THIRD, if instead of having one observation per person you have a
reasonable number for each (maybe 10-20), then you have a legitimate
ANOVA or ANCOVA problem with a great many cells on one of the
dimensions. Forget about modelling any interactions with that dimension
(person number), but otherwise I think it's a proper analysis.

Caveats:

- Don't take my word for the propriety of this. ANOVA experts on the
list (Marta? Stephen[Statisticsdoc]?) I think it'll take care in
interpretation, at the least. Don't rely on the p-value for the F-test;
I think it's likely to come strongly significant for an effect too
small to mean anything.

- Does anybody know how to run such a problem - ANOVA with many, many
cells on one dimension - in SPSS? The procedure she was thinking of,
with a dummy variable for every cell (except one, or suppress the
constant) is mathematically correct, but it'll be very slow at best,
with 210K+ cells in memory.

I had a problem like this, but it was a half-dozen years ago. We did it
in SYSTAT, and I don't have the code. I recall that if the data is
sorted by cell number, it can be reasonably efficient; it's not
necessary to store all the cell data at once. But I'm rusty on the
math, and don't know a way to do it in SPSS (though I'd like one).
..........

It's an interesting problem, if more subtle than you may have thought.

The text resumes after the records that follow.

theorem State.takeRenew_cases (s : State) (who : Requester) (x gen v : Byte) :
    ((s.takeRenew who x gen v).after = s ∧ (s.takeRenew who x gen v).staged = none)
      ∨ ∃ i, s.Allowed who i ∧ s.takeRenew who x gen v =
        ⟨(s.acceptRenew i v).report i, none, s.acceptRenew i v⟩ := by
  unfold State.takeRenew
  rcases s.decideOn_cases x gen _ _ _ with h | ⟨i, hi, -, hc, e⟩
  · exact .inl h
  · exact .inr ⟨i, (State.circuitCheck_none hi (hc _ (List.mem_singleton.mpr rfl))).1, e⟩

/-- An accepted CANCEL is of a record that is neither REFERRED nor closing by lease (R46). -/
theorem State.takeCancel_cases (s : State) (x gen : Byte) :
    ((s.takeCancel x gen).after = s ∧ (s.takeCancel x gen).staged = none)
      ∨ ∃ i, ((s.record i).state = .closing → (s.record i).staged.map Staged.cause ≠ some .lease)
        ∧ s.takeCancel x gen = ⟨(s.acceptCancel i).report i, none, s.acceptCancel i⟩ := by
  unfold State.takeCancel
  rcases s.decideOn_cases x gen _ _ _ with h | ⟨i, hi, -, hc, e⟩
  · exact .inl h
  · have hst := (State.circuitCheck_none hi (hc _ (List.mem_singleton.mpr rfl))).2
    exact .inr ⟨i, (Naming.ending_stateCheck (.inl rfl) hst).2, e⟩

theorem State.takeAdopt_cases (s : State) (x gen : Byte) :
    ((s.takeAdopt x gen).after = s ∧ (s.takeAdopt x gen).staged = none)
      ∨ ∃ i, (s.record i).state ≠ .referred
        ∧ s.takeAdopt x gen = ⟨(s.acceptAdopt i).report i, none, s.acceptAdopt i⟩ := by
  unfold State.takeAdopt
  rcases s.decideOn_cases x gen _ _ _ with h | ⟨i, hi, -, hc, e⟩
  · exact .inl h
  · have hst := (State.circuitCheck_none hi (hc _ (List.mem_singleton.mpr rfl))).2
    exact .inr ⟨i, (Naming.ending_stateCheck (.inr rfl) hst).1, e⟩

/-- A STATUS changes nothing (R50). -/
theorem State.takeStatus_after (s : State) (k : LinkNo) (x gen : Byte) :
    (s.takeStatus k x gen).after = s ∧ (s.takeStatus k x gen).staged = none := by
  unfold State.takeStatus
  rcases s.decideOn_cases x gen _ _ _ with h | ⟨i, -, -, -, e⟩
  · exact h
  · exact ⟨congrArg Taken.after e, congrArg Taken.staged e⟩

end Sys2Proof.Machine
end

-- ==== Proofs: what the Circuit Manager's work keeps ====
section
/-! SUPPORT. The work of the Circuit Manager, of the mailbox and of the links is made of a few
operations. A property that each of them keeps (`KeptByWork`) is kept by every command, by every
request of a link, by every arrival, and by the work that a frame start hands on. -/

namespace Sys2Proof.Machine

-- The proofs are elaborated one after another: many at once take the text past its memory limit.
set_option Elab.async false

/-! ## Changes beside the circuits -/

/-- A change beside the circuits: of the mailbox but for its wait, of the flags, the Switch Path and
the Host Port, of the counts of the Timing Unit that run, of a setting within its range, of a link
in its order, of work handed on that has been taken. -/
structure State.SameWork (s t : State) : Prop where
  table : t.manager.table = s.manager.table
  map : t.manager.map = s.manager.map
  program : t.manager.program = s.manager.program
  queue : t.manager.queue = s.manager.queue
  attentionCount : t.manager.attentionCount = s.manager.attentionCount
  application : s.manager.applicationDue = false → t.manager.applicationDue = false
  tick : s.manager.tickDue = false → t.manager.tickDue = false
  timeouts : s.manager.timeouts = [] → t.manager.timeouts = []
  links : ∀ k, (s.link k).Keeps (t.link k)
  referral : ∀ k, t.referral k = s.referral k
  awaiting : t.mailbox.awaiting = s.mailbox.awaiting
  state : t.timing.state = s.timing.state
  role : t.timing.role = s.timing.role
  consistency : t.timing.consistency = s.timing.consistency
  holdover : t.timing.holdoverCount = s.timing.holdoverCount
  ranges : s.SettingsInRange → t.SettingsInRange

theorem State.SameWork.refl (s : State) : s.SameWork s where
  table := rfl
  map := rfl
  program := rfl
  queue := rfl
  attentionCount := rfl
  application := id
  tick := id
  timeouts := id
  links _ := .refl _
  referral _ := rfl
  awaiting := rfl
  state := rfl
  role := rfl
  consistency := rfl
  holdover := rfl
  ranges := id

/-- What becomes of a link whose session ends (R133), with the end of its referral (R175). -/
def State.endSession (k : LinkNo) (l : Link) (s : State) : State := (s.endReferral k).setLink k l

/-- A property that every operation of the Circuit Manager, of the mailbox and of the links keeps,
where the checks before it have found what it rests on. -/
structure KeptByWork (P : State → Prop) : Prop where
  sides {s t : State} : P s → s.SameWork t → P t
  acceptOpen {s : State} {i : RecNo} (who : Requester) {f : OpenFields} :
    P s → s.MayOpen i f → s.HasRoom → P (s.acceptOpen i who f)
  acceptAdd {s : State} {i : RecNo} (who : Requester) {g : Group} (c : Cutover) :
    P s → s.MayAdd i g → s.HasRoom → P (s.acceptAdd i who g c)
  acceptDrop {s : State} {i : RecNo} (who : Requester) {g : Group} (c : Cutover) :
    P s → (s.record i).state = .active → g ∈ (s.record i).dests → s.HasRoom →
      P (s.acceptDrop i who g c)
  acceptMove {s : State} {i : RecNo} {src : Source} (c : Cutover) :
    P s → s.MayMove i src → s.HasRoom → P (s.acceptMove i src c)
  releaseActive {s : State} {i : RecNo} (who : Requester) (c : Cutover) :
    P s → (s.record i).state = .active → s.HasRoom → P (s.releaseActive i who c)
  hostEndsOpening {s : State} {i : RecNo} :
    P s → s.Ready → (s.record i).state = .opening → P (s.hostEndsOpening i)
  lineEndsOpening {s : State} {i : RecNo} :
    P s → (s.record i).state = .opening → P (s.lineEndsOpening i)
  cancelChange {s : State} {i : RecNo} :
    P s → s.Ready → ((s.record i).state = .altering ∨ ((s.record i).state = .closing
      ∧ (s.record i).staged.map Staged.cause ≠ some .lease)) → P (s.cancelChange i)
  acceptRenew {s : State} (i : RecNo) (v : Byte) : P s → P (s.acceptRenew i v)
  acceptAdopt {s : State} {i : RecNo} :
    P s → (s.record i).state ≠ .referred → P (s.acceptAdopt i)
  clearAttention {s : State} (i : RecNo) : P s → P (s.clearAttention i)
  freeRetired {s : State} {i : RecNo} : P s → (s.record i).state = .retired → P (s.freeRecord i)
  setEntry {s : State} {p : Plane} {l q : Nat} {new : PosEntry} :
    P s → l < 8 → q < 38 → (s.entry p l q).isClaimed = false → new = .barred ∨ new = .openPos →
      P (s.setEntry p l q new)
  beginWait {s : State} {i : RecNo} :
    P s → s.Ready → (s.record i).staged ≠ none → P (s.beginWait i)
  endWait {s : State} {m : Mailbox} :
    P s → m.awaiting = false → P { s.clearAwaited with mailbox := m }
  applyDue {s : State} : P s → P s.applyDue
  leaseTick {s : State} : P s → P s.leaseTick
  enterReferral {s : State} {k : LinkNo} {i : RecNo} (tag : Byte) {f : OpenFields} :
    P s → s.MayOpen i f → (s.handed k).isSome = true → P (s.enterReferral k i tag f)
  approveReferral {s : State} {k : LinkNo} {r : Referral} :
    P s → s.referral k = some r → s.HasRoom → P (s.approveReferral k r)
  denyReferral {s : State} {k : LinkNo} {r : Referral} :
    P s → s.referral k = some r → P (s.denyReferral k r)
  endSession {s : State} {k : LinkNo} {l : Link} :
    P s → (s.link k).Closes l → P (s.endSession k l)
  present {s : State} (k : LinkNo) :
    P s → s.timing.state ≠ .acquiring → P (s.setLink k (s.link k).present)

variable {P : State → Prop} {s : State} {i : RecNo} {k : LinkNo}

theorem KeptByWork.setLink (h : KeptByWork P) (hs : P s) {l : Link} (hl : (s.link k).Keeps l) :
    P (s.setLink k l) :=
  h.sides hs { State.SameWork.refl s with
    links := fun j => by
      rw [State.link_setLink]
      split
      · next e => exact e ▸ hl
      · exact .refl _ }

theorem KeptByWork.raise (h : KeptByWork P) (hs : P s) (c : Nat) : P (s.raise c) :=
  h.sides hs { State.SameWork.refl s with }

/-- Links may be read before or after an answer: a RESULT is placed for a request that no referral
holds (R155). -/
theorem KeptByWork.answerLine (h : KeptByWork P) (hs : P s) (hv : ¬(s.link k).AwaitsVerdict)
    (r : Reply) : P (s.answerLine k r) := by
  unfold State.answerLine
  split
  · exact h.setLink hs (Link.keeps_placeResult hv (Reply.result_ne_nil _ _))
  · exact hs

/-! ## What acceptance leaves alone -/

theorem State.links_attend (s : State) (who : Requester) (i : RecNo) :
    (s.attend who i).links = s.links := by
  cases who with
  | host => rfl
  | line k =>
    show (s.setAttention i).links = s.links
    rw [State.setAttention_eq]

theorem State.links_serveWaiting (s : State) (n : Nat) : (s.serveWaiting n).links = s.links :=
  State.serveWaiting_keeps (P := fun u => u.links = s.links) (fun _ _ hu _ _ => hu) n s rfl

theorem State.mailbox_serveWaiting (s : State) (n : Nat) : (s.serveWaiting n).mailbox = s.mailbox :=
  State.serveWaiting_keeps (P := fun u => u.mailbox = s.mailbox) (fun _ _ hu _ _ => hu) n s rfl

theorem State.links_withdrawn (s : State) (i : RecNo) (b : Bool) (st : CircuitState) :
    (s.withdrawn i b st).links = s.links := by
  unfold State.withdrawn
  split <;> rfl

theorem State.links_acceptOpen (s : State) (i : RecNo) (who : Requester) (f : OpenFields) :
    (s.acceptOpen i who f).links = s.links :=
  (State.links_attend _ who i).trans (s.links_allocate i who.owner f .opening)

theorem State.links_acceptAdd (s : State) (i : RecNo) (who : Requester) (g : Group) (c : Cutover) :
    (s.acceptAdd i who g c).links = s.links := State.links_attend _ who i

theorem State.links_acceptDrop (s : State) (i : RecNo) (who : Requester) (g : Group) (c : Cutover) :
    (s.acceptDrop i who g c).links = s.links := State.links_attend _ who i

theorem State.links_releaseActive (s : State) (i : RecNo) (who : Requester) (c : Cutover) :
    (s.releaseActive i who c).links = s.links := State.links_attend _ who i

theorem State.links_lineEndsOpening (s : State) (i : RecNo) :
    (s.lineEndsOpening i).links = s.links := by
  rw [State.lineEndsOpening_eq, State.links_serveWaiting, State.retireOpening,
    State.links_withdrawn, State.retireRecord, State.setAttention_eq]
  rfl

theorem State.mailbox_hostEndsOpening (s : State) (i : RecNo) :
    (s.hostEndsOpening i).mailbox = s.mailbox := by
  rw [State.hostEndsOpening_eq, State.mailbox_serveWaiting]
  simp [State.freeOpening]

theorem State.mailbox_cancelChange (s : State) (i : RecNo) :
    (s.cancelChange i).mailbox = s.mailbox := by
  rw [State.cancelChange_eq, State.mailbox_serveWaiting, State.cancelled]
  exact (State.tellCancelled_eq _ i _).2

theorem State.mailbox_acceptAdopt (s : State) (i : RecNo) :
    (s.acceptAdopt i).mailbox = s.mailbox := by simp [State.acceptAdopt]

/-! ## Requests -/

/-- What taking a request leaves in order: a property, the mailbox where the host makes the request,
the links where a line unit does, and the change that it reports as staged. -/
structure Taken.Keeps (P : State → Prop) (who : Requester) (s : State) (x : Taken) : Prop where
  kept : P x.after
  mailbox : who = .host → x.after.mailbox = s.mailbox
  links : who ≠ .host → x.after.links = s.links
  staged : ∀ i ∈ x.staged, (x.after.record i).staged ≠ none

/-- A refused request, and one that only reads. -/
theorem Taken.keeps_of_unchanged {who : Requester} {x : Taken} (hs : P s) (h : x.after = s)
    (hn : x.staged = none) : x.Keeps P who s where
  kept := h ▸ hs
  mailbox _ := by rw [h]
  links _ := by rw [h]
  staged i hi := by rw [hn] at hi; cases hi

/-- An accepted request that stages a change. -/
theorem Taken.keeps_of_stages {who : Requester} {x : Taken} {ch : Change} {cu : Cutover}
    {ca : Cause}
    (hs : P x.after) (h : s.Stages i ch cu ca x.after) (hl : who ≠ .host → x.after.links = s.links)
    (hst : x.staged = some i) : x.Keeps P who s where
  kept := hs
  mailbox _ := h.mailbox
  links := hl
  staged j hj := by
    rw [hst] at hj
    cases hj
    rw [h.staged]
    simp

theorem KeptByWork.takeOpen (h : KeptByWork P) (hs : P s) (who : Requester) (f : OpenFields) :
    (s.takeOpen who f).Keeps P who s := by
  rcases s.takeOpen_cases who f with ⟨ha, hn⟩ | ⟨i, hm, hr, e⟩
  · exact Taken.keeps_of_unchanged hs ha hn
  · rw [e]
    exact Taken.keeps_of_stages (h.acceptOpen who hs hm hr) (s.stages_acceptOpen i who f)
      (fun _ => s.links_acceptOpen i who f) rfl

theorem KeptByWork.takeAdd (h : KeptByWork P) (hs : P s) (who : Requester) (x gen : Byte)
    (g : Group)
    (cu : Option Cutover) : (s.takeAdd who x gen g cu).Keeps P who s := by
  rcases s.takeAdd_cases who x gen g cu with ⟨ha, hn⟩ | ⟨i, c, -, hm, hr, e⟩
  · exact Taken.keeps_of_unchanged hs ha hn
  · rw [e]
    exact Taken.keeps_of_stages (h.acceptAdd who c hs hm hr) (s.stages_acceptAdd i who g c)
      (fun _ => s.links_acceptAdd i who g c) rfl

theorem KeptByWork.takeDrop (h : KeptByWork P) (hs : P s) (who : Requester) (x gen : Byte)
    (g : Group) (cu : Option Cutover) : (s.takeDrop who x gen g cu).Keeps P who s := by
  rcases s.takeDrop_cases who x gen g cu with ⟨ha, hn⟩ | ⟨i, c, -, hst, hg, hr, e⟩
  · exact Taken.keeps_of_unchanged hs ha hn
  · rw [e]
    exact Taken.keeps_of_stages (h.acceptDrop who c hs hst hg hr) (s.stages_acceptDrop i who g c)
      (fun _ => s.links_acceptDrop i who g c) rfl

theorem KeptByWork.takeMove (h : KeptByWork P) (hs : P s) (x gen : Byte) (src : Option Source)
    (cu : Option Cutover) : (s.takeMove x gen src cu).Keeps P .host s := by
  rcases s.takeMove_cases x gen src cu with ⟨ha, hn⟩ | ⟨i, v, c, hm, hr, e⟩
  · exact Taken.keeps_of_unchanged hs ha hn
  · rw [e]
    exact Taken.keeps_of_stages (h.acceptMove c hs hm hr) (s.stages_acceptMove i v c)
      (fun hne => absurd rfl hne) rfl

theorem State.acceptRelease_host {c : Cutover} (ho : (s.record i).state = .opening) :
    s.acceptRelease i .host c = (none, s.hostEndsOpening i) := if_pos ho

theorem State.acceptRelease_line {c : Cutover} (ho : (s.record i).state = .opening) :
    s.acceptRelease i (.line k) c = (none, s.lineEndsOpening i) := if_pos ho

-Good wishes and good luck,
  Richard
.................................................
(1) CASESTOVARS, as it applies to your situation.

CASESTOVARS can't know how many variables will be in the output file,
until it reads the whole input. So it can't write *anything* out until
then. It probably reads the input and builds a table of the new
variables as it 'learns' about them, and keeps the table in memory. (I
don't know whether it keeps whole input file. Making a second pass
through the input, once it 'knows' what the output will look like,
would save a great deal of memory for small cost in time.)

In a case like yours, as the run progresses,

a. The table gets bigger and bigger as new variables are added; hence,
more memory used.

b. CASESTVARS looks up every value it reads, in that table, to see
whether the corresponding new variable is already there or must be
added. As the table gets bigger, that lookup gets slower and slower.
Possibly the lookup is written with small tables in mind, isn't fast
with very big ones. Anyhow, the corresponding lookup with AGGREGATE
(which builds a similar table) slows down dramatically when the number
of entries (BREAK groups) is very large.